=== TASK OBJECTIVE ===
Take the entries that follow and return exactly the lines from the one holding "def plainStages : Stages" through the one holding "theorem test_decode_deser : decode", both included. Nothing else is needed.

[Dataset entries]

━━━━

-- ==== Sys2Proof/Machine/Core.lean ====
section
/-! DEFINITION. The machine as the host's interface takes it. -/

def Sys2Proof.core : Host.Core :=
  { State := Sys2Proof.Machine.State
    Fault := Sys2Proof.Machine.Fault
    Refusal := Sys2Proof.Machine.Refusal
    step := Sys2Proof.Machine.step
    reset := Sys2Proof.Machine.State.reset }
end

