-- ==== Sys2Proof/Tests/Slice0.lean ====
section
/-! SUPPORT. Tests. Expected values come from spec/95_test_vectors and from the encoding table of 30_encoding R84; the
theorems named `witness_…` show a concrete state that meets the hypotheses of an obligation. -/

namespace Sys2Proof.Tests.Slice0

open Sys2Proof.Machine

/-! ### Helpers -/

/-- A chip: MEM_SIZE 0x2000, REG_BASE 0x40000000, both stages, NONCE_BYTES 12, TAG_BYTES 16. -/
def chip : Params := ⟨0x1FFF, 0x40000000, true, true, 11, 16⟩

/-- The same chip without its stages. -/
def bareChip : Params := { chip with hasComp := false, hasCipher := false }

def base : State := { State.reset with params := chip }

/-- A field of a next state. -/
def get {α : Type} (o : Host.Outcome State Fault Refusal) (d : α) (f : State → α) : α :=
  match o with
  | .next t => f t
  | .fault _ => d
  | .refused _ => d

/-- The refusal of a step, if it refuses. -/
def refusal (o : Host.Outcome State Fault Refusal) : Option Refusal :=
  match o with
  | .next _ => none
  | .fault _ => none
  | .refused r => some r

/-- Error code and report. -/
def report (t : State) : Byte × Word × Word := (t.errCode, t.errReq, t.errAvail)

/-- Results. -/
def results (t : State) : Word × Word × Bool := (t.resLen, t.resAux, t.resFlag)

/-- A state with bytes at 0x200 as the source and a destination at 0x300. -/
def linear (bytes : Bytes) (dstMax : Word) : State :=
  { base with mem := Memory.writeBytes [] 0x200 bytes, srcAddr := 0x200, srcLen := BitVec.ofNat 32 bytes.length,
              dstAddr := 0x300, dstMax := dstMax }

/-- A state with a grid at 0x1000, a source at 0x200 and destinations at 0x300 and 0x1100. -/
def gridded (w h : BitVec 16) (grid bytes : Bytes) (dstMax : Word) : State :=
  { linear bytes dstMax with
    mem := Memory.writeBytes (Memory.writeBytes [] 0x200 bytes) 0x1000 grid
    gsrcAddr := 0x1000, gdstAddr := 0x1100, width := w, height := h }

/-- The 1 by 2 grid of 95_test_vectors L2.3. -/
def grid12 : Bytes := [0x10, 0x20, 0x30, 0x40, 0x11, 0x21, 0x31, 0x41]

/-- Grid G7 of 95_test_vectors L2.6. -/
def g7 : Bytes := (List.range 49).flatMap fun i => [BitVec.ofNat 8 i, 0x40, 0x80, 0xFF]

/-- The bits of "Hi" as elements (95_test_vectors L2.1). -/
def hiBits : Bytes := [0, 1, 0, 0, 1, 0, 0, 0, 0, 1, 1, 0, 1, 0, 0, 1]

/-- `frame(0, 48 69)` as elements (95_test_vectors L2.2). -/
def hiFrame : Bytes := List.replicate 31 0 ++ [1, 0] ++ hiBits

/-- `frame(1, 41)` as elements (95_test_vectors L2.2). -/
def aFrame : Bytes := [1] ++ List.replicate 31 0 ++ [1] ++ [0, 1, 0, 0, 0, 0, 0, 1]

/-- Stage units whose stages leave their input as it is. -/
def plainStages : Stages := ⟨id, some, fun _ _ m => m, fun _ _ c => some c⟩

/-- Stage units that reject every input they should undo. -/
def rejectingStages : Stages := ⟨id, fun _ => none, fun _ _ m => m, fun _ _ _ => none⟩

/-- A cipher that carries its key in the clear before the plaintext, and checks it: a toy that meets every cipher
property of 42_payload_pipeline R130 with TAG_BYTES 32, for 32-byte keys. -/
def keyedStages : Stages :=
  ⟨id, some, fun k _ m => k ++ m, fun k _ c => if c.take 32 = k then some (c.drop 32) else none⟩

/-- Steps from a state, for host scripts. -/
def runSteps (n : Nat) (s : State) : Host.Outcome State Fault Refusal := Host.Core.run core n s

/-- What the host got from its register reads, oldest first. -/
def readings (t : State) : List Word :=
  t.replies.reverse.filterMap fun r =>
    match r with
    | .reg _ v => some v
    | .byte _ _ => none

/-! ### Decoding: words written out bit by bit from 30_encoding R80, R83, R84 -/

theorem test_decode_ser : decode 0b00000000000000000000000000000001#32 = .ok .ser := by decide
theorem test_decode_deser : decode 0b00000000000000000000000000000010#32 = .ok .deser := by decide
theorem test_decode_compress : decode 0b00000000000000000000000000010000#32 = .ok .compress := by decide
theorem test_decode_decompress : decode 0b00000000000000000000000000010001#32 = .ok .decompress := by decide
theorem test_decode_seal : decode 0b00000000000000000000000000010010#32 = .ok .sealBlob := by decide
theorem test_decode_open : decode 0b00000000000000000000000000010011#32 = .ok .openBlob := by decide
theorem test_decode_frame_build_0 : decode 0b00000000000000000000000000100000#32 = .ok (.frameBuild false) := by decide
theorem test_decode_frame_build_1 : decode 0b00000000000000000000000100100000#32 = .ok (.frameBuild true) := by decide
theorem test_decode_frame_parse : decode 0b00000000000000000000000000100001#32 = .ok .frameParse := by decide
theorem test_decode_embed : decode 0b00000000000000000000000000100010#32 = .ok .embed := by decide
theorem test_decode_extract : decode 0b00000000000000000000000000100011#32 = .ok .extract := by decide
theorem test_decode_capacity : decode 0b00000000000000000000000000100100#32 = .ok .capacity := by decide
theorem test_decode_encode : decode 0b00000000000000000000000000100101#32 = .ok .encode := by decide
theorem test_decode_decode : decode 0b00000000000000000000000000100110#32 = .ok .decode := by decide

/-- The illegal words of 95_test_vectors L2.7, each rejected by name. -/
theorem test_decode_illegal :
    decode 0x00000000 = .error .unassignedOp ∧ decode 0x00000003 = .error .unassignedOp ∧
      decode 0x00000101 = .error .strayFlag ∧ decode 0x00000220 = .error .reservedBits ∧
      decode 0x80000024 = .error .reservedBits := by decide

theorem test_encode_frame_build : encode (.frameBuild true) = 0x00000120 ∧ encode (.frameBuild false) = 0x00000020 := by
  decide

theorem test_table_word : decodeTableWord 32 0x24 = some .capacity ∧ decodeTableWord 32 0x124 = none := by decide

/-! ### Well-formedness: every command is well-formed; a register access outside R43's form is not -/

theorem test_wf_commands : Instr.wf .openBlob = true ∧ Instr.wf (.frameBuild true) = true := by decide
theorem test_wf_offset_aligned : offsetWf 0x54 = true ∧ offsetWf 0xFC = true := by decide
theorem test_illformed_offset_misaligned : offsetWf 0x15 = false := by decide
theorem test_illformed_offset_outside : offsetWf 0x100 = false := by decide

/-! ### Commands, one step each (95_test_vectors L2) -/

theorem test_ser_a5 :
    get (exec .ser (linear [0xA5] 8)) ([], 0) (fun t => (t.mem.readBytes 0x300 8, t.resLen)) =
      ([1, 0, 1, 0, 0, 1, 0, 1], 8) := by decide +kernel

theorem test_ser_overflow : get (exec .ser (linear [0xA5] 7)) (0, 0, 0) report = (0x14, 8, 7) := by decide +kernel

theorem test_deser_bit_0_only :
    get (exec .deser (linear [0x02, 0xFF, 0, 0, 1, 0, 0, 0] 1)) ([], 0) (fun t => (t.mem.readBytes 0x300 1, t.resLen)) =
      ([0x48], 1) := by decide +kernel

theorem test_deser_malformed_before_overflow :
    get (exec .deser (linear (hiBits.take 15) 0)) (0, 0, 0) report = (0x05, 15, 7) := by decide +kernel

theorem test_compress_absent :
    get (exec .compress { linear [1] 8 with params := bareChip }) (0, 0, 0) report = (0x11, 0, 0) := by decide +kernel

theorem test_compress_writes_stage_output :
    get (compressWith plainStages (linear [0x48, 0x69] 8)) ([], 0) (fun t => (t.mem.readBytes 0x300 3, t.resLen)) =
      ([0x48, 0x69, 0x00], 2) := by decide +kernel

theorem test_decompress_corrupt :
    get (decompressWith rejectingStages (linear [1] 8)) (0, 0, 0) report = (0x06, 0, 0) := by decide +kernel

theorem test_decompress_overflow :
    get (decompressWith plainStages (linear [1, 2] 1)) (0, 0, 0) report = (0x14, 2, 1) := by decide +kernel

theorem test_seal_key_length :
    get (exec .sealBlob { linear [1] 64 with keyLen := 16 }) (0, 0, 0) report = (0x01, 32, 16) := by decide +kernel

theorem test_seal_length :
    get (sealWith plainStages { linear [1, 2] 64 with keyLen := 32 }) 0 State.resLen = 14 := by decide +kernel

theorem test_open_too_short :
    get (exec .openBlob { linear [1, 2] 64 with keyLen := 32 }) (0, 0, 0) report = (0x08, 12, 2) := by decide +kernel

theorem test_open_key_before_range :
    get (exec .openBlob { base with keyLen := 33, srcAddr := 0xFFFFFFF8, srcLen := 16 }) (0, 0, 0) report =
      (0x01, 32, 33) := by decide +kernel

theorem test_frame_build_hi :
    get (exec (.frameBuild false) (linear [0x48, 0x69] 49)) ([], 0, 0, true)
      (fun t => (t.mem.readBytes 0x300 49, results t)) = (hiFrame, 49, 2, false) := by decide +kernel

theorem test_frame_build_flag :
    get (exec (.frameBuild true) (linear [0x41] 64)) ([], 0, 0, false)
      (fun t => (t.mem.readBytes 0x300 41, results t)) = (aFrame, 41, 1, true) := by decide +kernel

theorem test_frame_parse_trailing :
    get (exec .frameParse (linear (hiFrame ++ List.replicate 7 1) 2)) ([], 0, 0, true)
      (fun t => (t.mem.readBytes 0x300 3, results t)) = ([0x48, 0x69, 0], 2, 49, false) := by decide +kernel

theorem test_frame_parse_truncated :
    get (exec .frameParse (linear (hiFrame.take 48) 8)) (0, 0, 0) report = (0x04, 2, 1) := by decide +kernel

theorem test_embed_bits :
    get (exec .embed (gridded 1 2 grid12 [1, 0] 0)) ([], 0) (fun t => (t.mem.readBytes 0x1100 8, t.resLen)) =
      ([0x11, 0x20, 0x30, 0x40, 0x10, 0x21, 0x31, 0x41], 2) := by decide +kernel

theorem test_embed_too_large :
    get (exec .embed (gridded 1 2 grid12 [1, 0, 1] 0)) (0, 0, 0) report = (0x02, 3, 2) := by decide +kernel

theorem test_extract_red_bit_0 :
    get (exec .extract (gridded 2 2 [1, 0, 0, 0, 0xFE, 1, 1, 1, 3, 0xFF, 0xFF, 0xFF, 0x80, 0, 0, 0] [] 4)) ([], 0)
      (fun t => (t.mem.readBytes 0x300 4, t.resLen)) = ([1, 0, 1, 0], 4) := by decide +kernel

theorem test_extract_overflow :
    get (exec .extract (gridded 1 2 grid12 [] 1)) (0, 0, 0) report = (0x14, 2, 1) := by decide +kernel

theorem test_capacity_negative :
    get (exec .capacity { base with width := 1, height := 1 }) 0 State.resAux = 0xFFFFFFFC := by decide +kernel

━━━━

=== RESULT OF THE TASK ===
def plainStages : Stages := ⟨id, some, fun _ _ m => m, fun _ _ c => some c⟩

/-- Stage units that reject every input they should undo. -/
def rejectingStages : Stages := ⟨id, fun _ => none, fun _ _ m => m, fun _ _ _ => none⟩

/-- A cipher that carries its key in the clear before the plaintext, and checks it: a toy that meets every cipher
property of 42_payload_pipeline R130 with TAG_BYTES 32, for 32-byte keys. -/
def keyedStages : Stages :=
  ⟨id, some, fun k _ m => k ++ m, fun k _ c => if c.take 32 = k then some (c.drop 32) else none⟩

/-- Steps from a state, for host scripts. -/
def runSteps (n : Nat) (s : State) : Host.Outcome State Fault Refusal := Host.Core.run core n s

/-- What the host got from its register reads, oldest first. -/
def readings (t : State) : List Word :=
  t.replies.reverse.filterMap fun r =>
    match r with
    | .reg _ v => some v
    | .byte _ _ => none

/-! ### Decoding: words written out bit by bit from 30_encoding R80, R83, R84 -/

theorem test_decode_ser : decode 0b00000000000000000000000000000001#32 = .ok .ser := by decide
theorem test_decode_deser : decode 0b00000000000000000000000000000010#32 = .ok .deser := by decide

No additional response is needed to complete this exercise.